And the table editor is this latticework looking icon up in the static toolbar. Also again, available in the FlowJo tab, navigate band of actions, table editor, hot keys, command T. It'll open up a window that looks similar to the layout editor where you've got these plus and minus buttons in the top left-hand corner, you've got a few tabs, and different tools, and you can make as many tables as you want with the gated populations and statistics in your analysis.
What I'm going to do is just grab a few gates. I'm going to say let's do the CD8 positive T cell populations. Let's do CD4's and all of the gated frequencies for interfering gamma perforated art. If I drag and drop those highlighted populations from the workspace gating tree, into the table editor, it'll create a list of those gated populations along with the statistic that we're going to enumerate in my table here. I'm going double click and call this table CD8 Positive Basic Gates. Basic Stats.
In order to batch through all the samples in a given group here, what I'm going to do is set the group that I want to look at. First, I'm just going to set the all stain groups so it has twenty samples there. Then, I'm going to create the table, in this case, to just display. For now. Create the table. Creates a display table. It's got all of the samples in the group that I have selected here. What happens when you create an external table is that each row in the table editor becomes a column in the output. In the output, each row is a different sample contained within the workspace group that you have selected here under your iteration options.

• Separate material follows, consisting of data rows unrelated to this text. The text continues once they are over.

-- ==== Sys2Proof/Fields.lean ====
section
/-! DEFINITION. The operand types of the commands: streams, who writes a register, the instruction word a
stream fetched, the frames, requests, blocks and datagrams that arrive from outside a block, and the physical
faults a command may report. -/

namespace Sys2Proof

/-- The two instruction streams of a core (R69). -/
inductive Stream where
  | a | b
deriving DecidableEq, Repr

/-- Who reaches control space (R36): a gondola core, or the owner through the host port. -/
inductive Who where
  | gon (g : Nat)
  | owner
deriving DecidableEq, Repr

/-- The instruction word that a stream fetched (R74): the major and minor opcode in bits [63:52], the predicate select, the
negate bit and bits [47:0]. -/
structure InsnW where
  op : BitVec 12 := 0
  pred : BitVec 3 := 0
  neg : Bool := false
  low : BitVec 48 := 0
deriving DecidableEq, Repr

/-- What the error code of a stored word found when it was read (R541). -/
inductive Ecc where
  | ok | corrected | double
deriving DecidableEq, Repr

/-- What has gone wrong in the array as a tile drains or a spill is checked: the residue or parity of one cell (R141), at a physical
row and column; or a bit that is upset in the check value of one result, that of vector or row m and position q, or of the
result itself where it is that which is compared (R139, R140, R142); or a disagreement of the lane's datapaths in what it does for the
tile (R199). -/
inductive ChkFail where
  | cell (prow col : Nat)
  | sum (m q bit : Nat)
  | lane
deriving DecidableEq, Repr

/-- A stack-link frame (R303), without its SEQ and CRC, which its transmitter forms. -/
structure LinkFrame where
  kind : Nat
  flags : Nat := 0
  block : Nat := 0
  src : Nat := 0
  tag : Nat := 0
  gen : Nat := 0
  ctx : Nat := 0xFFF
  payload : List Byte := []
deriving DecidableEq, Repr

/-- The sources of stack requests (R303, R314). -/
inductive ReqSrc where
  | core (l : Nat) | tether (p : Nat) | host | gondola (slice : Nat) | ballast (st : Nat) | scrub
deriving DecidableEq, Repr

/-- A request to a stack for one 256-byte block (R303, R312): a read, or a write of bytes from an offset in
the block on. A guarded read carries its core and guard number (R320). -/
structure StackReq where
  src : ReqSrc
  tag : Nat
  write : Bool
  block : Nat
  off : Nat := 0
  data : List Byte := []
  poison : Bool := false
  ctx : Nat := 0xFFF
  gen : Nat := 0
  guard : Option (Nat × Nat) := none
deriving DecidableEq, Repr

/-- The fields of a tether block that belong to one hop (R396): LSEQ, LACK and CRED. -/
structure Hop where
  lseq : Nat
  lack : Nat
  credCls : Nat := 0
  cred : Nat := 0
deriving DecidableEq, Repr

/-- A tether block (R394) without the four fields of one hop (R396): its class and kind, flags, source and destination, HOPS,
context, generation, tag, flow sequence number, payload and AUTH. -/
structure Block where
  cls : Nat := 0
  kind : Nat
  pmask : Nat := 0
  enc : Bool := true
  epoch : Bool := false
  fault : Bool := false
  dst : Nat
  src : Nat := 0
  hops : Nat := 15
  ctx : Nat := 0xFFF
  gen : Nat := 0
  tag : Nat := 0
  fseq : Nat := 0
  payload : List Byte := []
  auth : List Byte := List.replicate 12 0
deriving DecidableEq, Repr

/-- A tether block as it comes in: the block and its CRC (R394, R396). -/
structure RxBlock where
  blk : Block
  crc : Nat := 0
deriving DecidableEq, Repr

/-- A bridle message that arrives, by its number among those on their way, or a heartbeat, by the link it comes on; and the bridle
link of the package on which a double-bit error was detected in it (R387). -/
structure Arrival where
  k : Nat
  bad : Option Nat := none
deriving DecidableEq, Repr

/-- What is found as knot operations reach their home: by the error code of the first one's entry (R541), and on the bridle link of
the package on which a double-bit error was detected in them (R387). -/
structure KnotCheck where
  entry : Ecc := .ok
  bad : Option Nat := none
deriving DecidableEq, Repr

/-- The sensors the envelope samples at a boundary (R458, R471, R330): junction sensor n of die d at 16d + n,
the logic die and the hottest DRAM die of each stack, in degrees, and the monitored rails in mV. A reading
that is not listed stays as it was. -/
structure EnvSample where
  junction : List Nat := []
  logic : List Nat := []
  dram : List Nat := []
  rails : List Nat := []
deriving DecidableEq, Repr

/-- Why the host port discards a frame or a datagram: its FCS; an EtherType, tag, extension header, checksum or UDP port
that the port does not take (R518, R520, R521); or its header or type (R523). -/
inductive BadFrame where
  | fcs | foreign | malformed
deriving DecidableEq, Repr

/-- A number that a received frame carries, and the VID of the frame's 802.1Q tag, when it has one (R518). -/
structure Framed where
  n : Nat
  vid : Option Nat := none
deriving DecidableEq, Repr

/-- The fields of a session datagram's header that its type does not fix (R522), and the VID of its frame's tag (R518). -/
structure DgramHead where
  vid : Option Nat := none
  sess : Nat
  queue : Nat := 0
  seq : Nat
  ack : Nat := 0
deriving DecidableEq, Repr

/-- The body of a session datagram as it came, encrypted, and the tag after it (R524). -/
structure Sealed where
  body : List Byte := []
  tag : List Byte := List.replicate 16 0
deriving DecidableEq, Repr

/-- A received datagram of a session (R522, R524). -/
structure Dgram extends DgramHead, Sealed
deriving DecidableEq, Repr

/-- A command record of the host (R531). `rsv` says that a reserved byte is not 0. -/
structure HostCmd where
  op : Nat
  flags : Nat := 0
  tag : Nat := 0
  addr : Nat := 0
  val : Nat := 0
  arg : Nat := 0
  rsv : Bool := false
deriving DecidableEq, Repr

end Sys2Proof
end

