/-- REEL_DESC_START (R95, R96, R98, R319): a descriptor that fails a check is recorded with its code. -/
def execReelDescStart (c r : Nat) (s : State) : Host.Outcome State Fault Refusal :=
  .next (s.coreAccess c (fun s =>
    if !s.reelCanStart c r then s
    else
      let k := s.core c
      let q := k.reel r
      let idx := (q.head + q.prog.length) % (q.sizeM1 + 1)
      let s := s.scrRead c (q.base * 64 + 64 * idx) 64
      let b := k.scr (q.base * 64 + 64 * idx) 64
      let d := rdesc b
      let owner := q.owners.getD q.prog.length .a
      let add (s : State) (p : ReelProg) : State :=
        s.updReel c r (fun q => { q with prog := q.prog ++ [{ p with gen := (s.ctx d.ctx).gen }], waitCost := 0 })
      match s.rdescCheck c b with
      | some code => add s { idx, owner, desc := b, code }
      | none =>
        let n := s.rdescCost c d
        if k.cap < n then add s { idx, owner, desc := b, code := 0x06 }
        else if k.credit < n then s.updReel c r (fun q => { q with waitCost := n })
        else
          let s := s.updCore c (fun k => k.charge n)
          if d.op = 1 then
            if aDev d.src = s.teth.self ∧ aSpace d.src = 0 then
              let g := s.addGuard c r idx b
              add g.1 { idx, owner, desc := b, guard := some g.2 }
            else
              let s := s.event 0x21 (s.logNum c) (r * 0x10000 + idx)
              if aDev d.src ≠ s.teth.self then
                let p := s.rowReads c r d (goodRows d d.rows 0)
                add p.1 { idx, owner, desc := b, reqs := p.2 }
              else add s { idx, owner, desc := b }
          else if (d.op = 0 ∨ d.op = 3) ∧ aDev d.src ≠ s.teth.self then
            let p := s.rowReads c r d (goodRows d d.rows 0)
            add p.1 { idx, owner, desc := b, reqs := p.2 }
          else add s { idx, owner, desc := b }))

/-! ### Moving the data -/

/-- Row data for one row: the bytes, or the code of the failure. -/
def State.rowRead (s : State) (d : RDesc) (far : List PByte) (i : Nat) : State × Except Nat (List PByte) :=
  if d.op = 2 then (s, .ok ((List.range d.len).map (fun j => (BitVec.ofNat 8 (d.src >>> (8 * (j % 4))), false))))
  else
    let a := addr44 d.src (i * d.ss)
    let f := rowCode a d.len
    if f ≠ 0 then (s, .error f)
    else if aDev d.src ≠ s.teth.self then (s, .ok ((far.drop (i * d.len)).take d.len))
    else
      let r := s.readMem (a.getD 0) d.len
      (r.1, if r.2.2 then .error 0x02 else .ok r.2.1)

/-- Rows i on are moved, n of them: the code of the failure or 0, and the requests of remote writes. A remote write within a context
that has closed or begun to since generation `gen` fails with CTX_FAULT (R423). -/
def State.rowsMove (s : State) (c r gen : Nat) (d : RDesc) (w : Acc) (far : List PByte) :
    Nat → Nat → State × Nat × List Nat
  | _, 0 => (s, 0, [])
  | i, n + 1 =>
    let rd := s.rowRead d far i
    match rd.2 with
    | .error code => (rd.1, code, [])
    | .ok bs =>
      let a := addr44 d.dst (i * d.ds)
      let f := rowCode a d.len
      if f ≠ 0 then (rd.1, f, [])
      else if aDev d.dst ≠ s.teth.self then
        if !(s.ctxLive d.ctx gen) then (rd.1, 0x09, [])
        else
          let q := rd.1.remoteWrite (.reel c r) d.ctx (a.getD 0) bs
          let t := q.1.rowsMove c r gen d w far (i + 1) n
          (t.1, t.2.1, q.2 ++ t.2.2)
      else
        let q := rd.1.writeMem w (a.getD 0) bs
        if q.2 then q.1.rowsMove c r gen d w far (i + 1) n else (q.1, 0x02, [])

/-! ### Completion and failure (R95, R96) -/

/-- The completion arrive of a descriptor (R95, R96): an arrive on a counter adds 1. -/
def State.reelArrive (s : State) (c : Nat) (d : RDesc) (err : Bool) : State :=
  if d.knotEn then
    s.sendKnot { who := .reel c, op := .arrive, knot := d.knot, arg := 1, err, node := c, agent := 0 }
  else s

/-- The first descriptor in progress completes (R95). -/
def State.reelFinish (s : State) (c r : Nat) (p : ReelProg) : State :=
  let d := rdesc p.desc
  let s := s.updReel c r (fun q => { q with head := (q.head + 1) % (q.sizeM1 + 1), pending := q.pending - 1,
                                            prog := q.prog.drop 1, owners := q.owners.drop 1, gone := q.gone + 1 })
  let done (g : Nat × Guard) : Nat × Guard :=
    if p.guard = some g.1 then (g.1, { g.2 with first := false, copying := g.2.copying || g.2.stale }) else g
  let s := s.updCore c (fun k => { k with stallTicks := 0, idleTicks := 0, guards := k.guards.map done })
  let s := s.reelArrive c d false
  if d.ev then s.event 0x03 (s.logNum c) (r * 0x10000 + p.idx) else s

/-- The first descriptor in progress is marked with a code (R96). -/
def State.reelMark (s : State) (c r code : Nat) : State :=
  s.updReel c r (fun q => match q.prog with
    | p :: t => { q with prog := { p with code } :: t }
    | [] => q)

/-- The bytes that the requests of a descriptor brought, in order. -/
def farBytes (l : List Req) : List PByte := l.flatMap (fun q => q.data.zip q.poison)

/-- The code that answered requests give: ADDR_FAULT for a refusal, CTX_FAULT for a closed context (R407,
R423). -/
def reqFault (l : List Req) : Nat := ((l.find? (fun q => q.fault ≠ 0)).map (·.fault)).getD 0

/-- REEL_DESC_COMPLETE (R95): the first descriptor in progress moves its data, or completes once every remote
write is acknowledged or every segment applied. `e` is what the error code of its first source word found. -/
def execReelDescComplete (c r : Nat) (e : Ecc) (s : State) : Host.Outcome State Fault Refusal :=
  .next (s.coreAccess c (fun s =>
    if !(decide (r < 2) && s.coreRuns c) then s
    else
      match ((s.core c).reel r).prog with
      | [] => s
      | p :: _ =>
        let d := rdesc p.desc
        let rq := s.reqsOf p.reqs
        if p.code ≠ 0 ∨ rq.any (fun q => !q.done) then s
        else if d.op = 3 then
          if p.segs = d.rows ∧ p.segIds = [] then (s.dropReqs p.reqs).reelFinish c r p else s
        else if reqFault rq ≠ 0 then (s.dropReqs p.reqs).reelMark c r (reqFault rq)
        else if p.moved then (s.dropReqs p.reqs).reelFinish c r p
        else
          let ec := if d.op = 2 then (s, true) else s.eccAt (s.locate d.src) e
          if !ec.2 then ec.1
          else
            let s := ec.1.dropReqs p.reqs
            let w : Acc := { copy := p.guard.map (fun g => (c, g)) }
            let m := s.rowsMove c r p.gen d w (farBytes rq) 0 d.rows
            if m.2.1 ≠ 0 then m.1.reelMark c r m.2.1
            else if m.2.2.isEmpty then m.1.reelFinish c r p
            else m.1.updReel c r (fun q => { q with prog := { p with moved := true, reqs := m.2.2 } :: q.prog.drop 1 })))

/-- REEL_DESC_FAIL (R96): the first descriptor in progress has failed, so the reel stops, and the descriptors
after it stay pending. -/
def execReelDescFail (c r : Nat) (s : State) : Host.Outcome State Fault Refusal :=
  .next (
    match ((s.core c).reel r).prog with
    | [] => s
    | p :: _ =>
      if !(decide (r < 2) && s.coreRuns c) || p.code == 0 then s
      else
        let d := rdesc p.desc
        let s := s.endProgGuards c r
        let s := s.updReel c r (fun q => { q with err := p.code, errIdx := p.idx, stopped := true, prog := [], waitCost := 0 })
        let s := s.event 0x04 (s.logNum c) (r * 0x10000 + p.code * 0x100 + p.idx)
        if (s.knotCheck .arrive d.knot (some (s.logNum c))).isNone then s.reelArrive c d true else s)

/-! ### Notices and re-copies (R322, R323) -/

/-- STALE_NOTICE (R322): notice k reaches its core. A notice for a guard that has ended, or is UNWATCHED, is
ignored. -/
def execStaleNotice (k : Nat) (s : State) : Host.Outcome State Fault Refusal :=
  .next (match s.stale[k]? with
    | none => s
    | some n => ({ s with stale := s.stale.eraseIdx k } : State).tellStale [n])

/-- One guard of a core changed. -/
def State.updGuard (s : State) (c g : Nat) (f : Guard → Guard) : State :=
  s.updCore c (fun k => { k with guards := k.guards.map (fun p => if p.1 = g then (p.1, f p.2) else p) })

/-- The re-copy of guard q, number g, of core c is made (R323): without a notice since it began the guard is clean, otherwise
it runs again, at most 8 times in succession. -/
def State.recopied (s : State) (c g : Nat) (q : Guard) : State :=
  let d := rdesc q.desc
  let s := s.watchBlocks c g (srcBlocks d d.rows)
  let s := (s.rowsMove c q.reel (s.ctx d.ctx).gen d { copy := some (c, g) } [] 0 d.rows).1
  if !q.again then s.updGuard c g (fun q => { q with stale := false, copying := false, recopies := 0 })
  else if 7 ≤ q.recopies then (s.endGuard c g).event 0x21 (s.logNum c) (q.reel * 0x10000 + q.ringIdx)
  else s.updGuard c g (fun q => { q with again := false, recopies := q.recopies + 1 })

/-- GUARD_RECOPY_DONE (R323): a re-copy completes. -/
def execGuardRecopyDone (c guard : Nat) (s : State) : Host.Outcome State Fault Refusal :=
  .next (s.coreAccess c (fun s => match (s.core c).guards.find? (fun p => p.1 == guard) with
    | none => s
    | some (g, q) => if !q.copying || q.first || !s.coreRuns c then s else s.recopied c g q))

end Sys2Proof.Machine
end

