-- ==== Sys2Proof/Machine/Cred.lean ====
section
/-! DEFINITION. The CRED instructions (R99, R100) and the balance (R97, R115). -/

namespace Sys2Proof.Machine

open Sys2Proof

/-- CRD.GET (R100). -/
def execCrdGet (c : Nat) (x : Stream) (w : InsnW) (s : State) : Host.Outcome State Fault Refusal :=
  .next (s.issue c x w (fmtI w && iA w == 0 && iImmU w == 0) []
    (fun s => s.retS c x (iD w) (BitVec.ofNat 64 (s.core c).credit)))

/-- CRD.WAIT (R100). A nonzero D or B is ILLEGAL_OP: DESIGN CHOICE, log entry 106. -/
def execCrdWait (c : Nat) (x : Stream) (w : InsnW) (s : State) : Host.Outcome State Fault Refusal :=
  .next (s.issue c x w (fmtR w && iD w == 0 && iB w == 0) [iA w] (fun s =>
    let k := s.core c
    let v := ((k.st x).getS (iA w)).toNat
    if k.cap < v then s.raise c x 0x06
    else if v ≤ k.credit then s.retire c x
    else s.waitFor c x .crdWait))

/-- CRD.GIVE (R99, R100, R454): one credit return leaves for the envelope controller. A nonzero D or B is ILLEGAL_OP: DESIGN CHOICE,
log entry 106. -/
def execCrdGive (c : Nat) (x : Stream) (w : InsnW) (s : State) : Host.Outcome State Fault Refusal :=
  .next (s.issue c x w (fmtR w && iD w == 0 && iB w == 0) [iA w] (fun s =>
    let k := s.core c
    let n := Nat.min ((k.st x).getS (iA w)).toNat k.credit
    let s := s.updCore c (fun k => { k with credit := k.credit - n })
    ({ s with env := { s.env with msgs := s.env.msgs ++ [.give (s.logNum c) n] } } : State).retire c x))

/-- The balance of a core after a deal (R97, R99). -/
def Core.addCredit (k : Core) (n : Nat) : Core :=
  let b := k.credit + n
  if k.cap < b then { k with credit := k.cap, lost := cnt k.lost (b - k.cap) } else { k with credit := b }

/-- Whether an envelope message is a deal to core c. -/
def EnvMsg.dealTo (c : Nat) : EnvMsg → Bool
  | .deal c' _ _ _ => c' == c
  | _ => false

/-- CREDIT_DEAL (R454): message k of the bridle's envelope messages, a deal, reaches its core; deals to one core come in the order
they were sent (R386).
DEDUCED, log entry 61. -/
def execCreditDeal (k : Nat) (s : State) : Host.Outcome State Fault Refusal :=
  .next (match s.env.msgs[k]? with
    | some (.deal c n _ _) =>
      if (s.env.msgs.take k).any (fun m => m.dealTo c) then s else
      let s := { s with env := { s.env with msgs := s.env.msgs.eraseIdx k } }
      if (s.core c).fenced || s.dieOut (dieOfCore c) then s
      else s.updCore c (fun q => (q.addCredit n).poke)
    | _ => s)

end Sys2Proof.Machine
end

A few things that bother me is that when you get really long gating trees, headers get really complex. Know that you can change the name by typing into this naming field a shortened, succinct name for your population. Maybe I just want to call this "CD8 Percent" for CD8 frequency. Then, the next one. "IFMG Percent." "Perf Percent." "P Irc Percent." And "CD4 Percent." Okay? Now, when I create this table, it shows those shortened name headers instead and makes it a little bit easier for me.
The other feature that I really want to show you is the Visualization Tools in the Table Editor that'll apply some sort of formatting to these numbers based on the distribution. If I want to apply a visual formatting to a statistic in my displayed table, I go to the Visualize tab in header ribbon and select the columns or the rows in this case that are going to become the columns in the output and I apply some sort of visualization feature. In this case, I'll just show you the heat map feature. When I click on that, it adds the heat map icon to that row and then when I go back to my table editor tab and bash report to display, creating that table, you can see that each column is now uniquely formatted with low numbers being displayed in a blue color and the high numbers highlighted in a yellow color. You can see the differences immediately in the different markers that we're looking at and how they respond in this assay. You can really see the variation between different samples more robustly in a visual format.
You can also do other options like visualize the standard deviation, the difference, how far away the numbers are away from the mean statistic, that's the summary statistic at the end of a table. If I create this table it either creates italicized, bold italicized, or even red bold italicized numbers. If you're greater than one, two, or three standard deviations away from this mean summary statistic of the column. It shows you how far away am I from the center.
Then, there's even a way to set up what we call expected ranges in your preferences. You know what's normal and you want to add a formatting only if that statistic goes above or below what you consider normal. You can set these expected ranges up in your Ranges tab of the Preferences pane and define whatever frequency or median or florescence MFI range that you might want to apply and then apply those and then get different formatting for that. I find that the heat map is just a great way to start looking at your data when you create your table. Oh, I turned it off there, so let's do it again. Apply the heat map instead of remove it. Then, push that table out to display.
If I want to get these numbers outside of FlowJo I can either command A, copy and paste them into an Excel document or a Google Sheets, or any other spreadsheets program. There's my table just with a copy and paste. You can also change the display here when you create your table. Instead of going to a display you can push this to a different type of file and make a text file, a comma separated values text, an Excel document, a SQL database file, or an HTML formatted image. The HTML image will actually create a link to your table with the color formatting. If you do a text or an Excel file it'll just create the file. Here, I'm going to do it on my desktop.
I'm going to create a text file that'll be called CD8 Positive Basic Gates with a click of the cog button. Then, if I go to my desktop, there is the text file that I just created and I can go ahead and open that up in Excel and it'll show me all of the numbers. At that point, I can use the graphing features in Excel or some other graphing program to make bar charts and display the differences between different groups of patients or different STEM conditions and so on.
That is the basic work flow through FlowJo is that we will bring data in, create a gating tree or a gating hierarchy on a sample, apply it to a number of samples that we want to compare the phenotype or functional responses between, go to my layout editor to create a beautiful gating hierarchy layout showing the responses or other phenotypes that are of interest in that panel that I've stained these cells with. Then, once I'm happy with all the gating, after reviewing the gates on every sample, I can generate the finalized list of statistics through the table editor, that then can be used externally.